I have run into hop material building up on the pump filter and slowing the flow rate down to a crawl and has required a bit of scrapping with the mash paddle. I do wish that, with all the features already built in, that a whirlpool was designed into the chill down. It seems like this would be fairly easy feature to add to future version of the system. I’ve been playing around with the return hose to create a weak whirlpool for the time being. I might have to play around with this for a bit more.
This is where the Grainfather crushes my outdoor gas system. I mean DEVASTATES my outdoor system. Clean up is crazy easy. You don’t have a ton of parts, so right off the bat you have less to do. When you are done brewing you can just throw in some water and PBW and fire up the heat and pump. Ten minutes later the thing is spotless. I love it.
The most important questions is: how does the beer taste? Delicious! I’ve brewed up a bitter, a saison, and a second saison is boiling right now as I write this. Both beers have fairly simple malt bills and yet produced great malt flavor. The recirculating mash does make a big difference. Check out the head quality in those pics! Pretty looking beer, right? The Grainfather has also made mash temp control a breeze compared to my outdoor system. It was easy to dial in both of these beers and hit the right medium-full body on the bitter and the light body that I was looking for in that saison. Tasty!

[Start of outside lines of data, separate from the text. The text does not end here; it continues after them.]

/-! ### `State.updRoster` -/

@[simp] theorem updRoster_pending (i : Station) (f : RosterEntry → RosterEntry) : (s.updRoster i f).pending = s.pending := rfl
@[simp] theorem updRoster_free (i : Station) (f : RosterEntry → RosterEntry) : (s.updRoster i f).free = s.free := rfl
@[simp] theorem updRoster_held (i : Station) (f : RosterEntry → RosterEntry) : (s.updRoster i f).held = s.held := rfl
@[simp] theorem updRoster_hold (i : Station) (f : RosterEntry → RosterEntry) : (s.updRoster i f).hold = s.hold := rfl
@[simp] theorem updRoster_line (i : Station) (f : RosterEntry → RosterEntry) : (s.updRoster i f).line = s.line := rfl
@[simp] theorem updRoster_access (i : Station) (f : RosterEntry → RosterEntry) : (s.updRoster i f).access = s.access := rfl
@[simp] theorem updRoster_session (i : Station) (f : RosterEntry → RosterEntry) : (s.updRoster i f).session = s.session := rfl
@[simp] theorem updRoster_roster (i : Station) (f : RosterEntry → RosterEntry) : (s.updRoster i f).roster = upd s.roster i f := rfl
@[simp] theorem updRoster_accept (i : Station) (f : RosterEntry → RosterEntry) : (s.updRoster i f).accept = s.accept := rfl
@[simp] theorem updRoster_store (i : Station) (f : RosterEntry → RosterEntry) : (s.updRoster i f).store = s.store := rfl
@[simp] theorem updRoster_pubs (i : Station) (f : RosterEntry → RosterEntry) : (s.updRoster i f).pubs = s.pubs := rfl
@[simp] theorem updRoster_cont (i : Station) (f : RosterEntry → RosterEntry) : (s.updRoster i f).cont = s.cont := rfl
@[simp] theorem updRoster_epoch (i : Station) (f : RosterEntry → RosterEntry) : (s.updRoster i f).epoch = s.epoch := rfl
@[simp] theorem updRoster_port (i : Station) (f : RosterEntry → RosterEntry) : (s.updRoster i f).port = s.port := rfl

/-! ### The fields of a block that an update of one of its tables leaves -/

@[simp] theorem updPub_items (i : PubIndex) (f : PubEntry → PubEntry) : (s.updPub i f).pubs.items = s.pubs.items := rfl
@[simp] theorem updPub_placements (i : PubIndex) (f : PubEntry → PubEntry) :
    (s.updPub i f).pubs.placements = s.pubs.placements := rfl
@[simp] theorem updSlot_queues (i : SlotNo) (f : Slot → Slot) : (s.updSlot i f).store.queues = s.store.queues := rfl
@[simp] theorem updSlot_cellsFree (i : SlotNo) (f : Slot → Slot) : (s.updSlot i f).store.free = s.store.free := rfl
@[simp] theorem updQueue_slots (i : QueueNo) (f : ReceiveQueue → ReceiveQueue) :
    (s.updQueue i f).store.slots = s.store.slots := rfl
@[simp] theorem updQueue_cellsFree (i : QueueNo) (f : ReceiveQueue → ReceiveQueue) :
    (s.updQueue i f).store.free = s.store.free := rfl
@[simp] theorem updRecall_tracker (i : RecallPos) (f : RecallEntry → RecallEntry) :
    (s.updRecall i f).cont.tracker = s.cont.tracker := rfl
@[simp] theorem updSub_plan (i : SubIndex) (f : SubEntry → SubEntry) : (s.updSub i f).accept.plan = s.accept.plan := rfl

end Sys2Proof.Machine
end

If you are looking for an affordable electric system the Grainfather is hard to beat. The equipment is solid and well designed. You are not going to find the highest quality of materials/parts--for example, Blichmann kettles feel solid though and through--but the Grainfather feels like just enough to get the job done. I appreciate both. And with a tight wallet at the moment I am happy to give up on thicker stainless steel and a fancier control box.
The most important thing is that the Grainfather has made for a fun brewday and I’ve already brewed as much this year as I did all of last year. I also don’t feel like I am giving up the fun of a brewday by letting the machine do all the work. You are still very much the brewer when using the Grainfather. This thing rocks. Look for one at your local homebrew store or find it online at MoreBeer!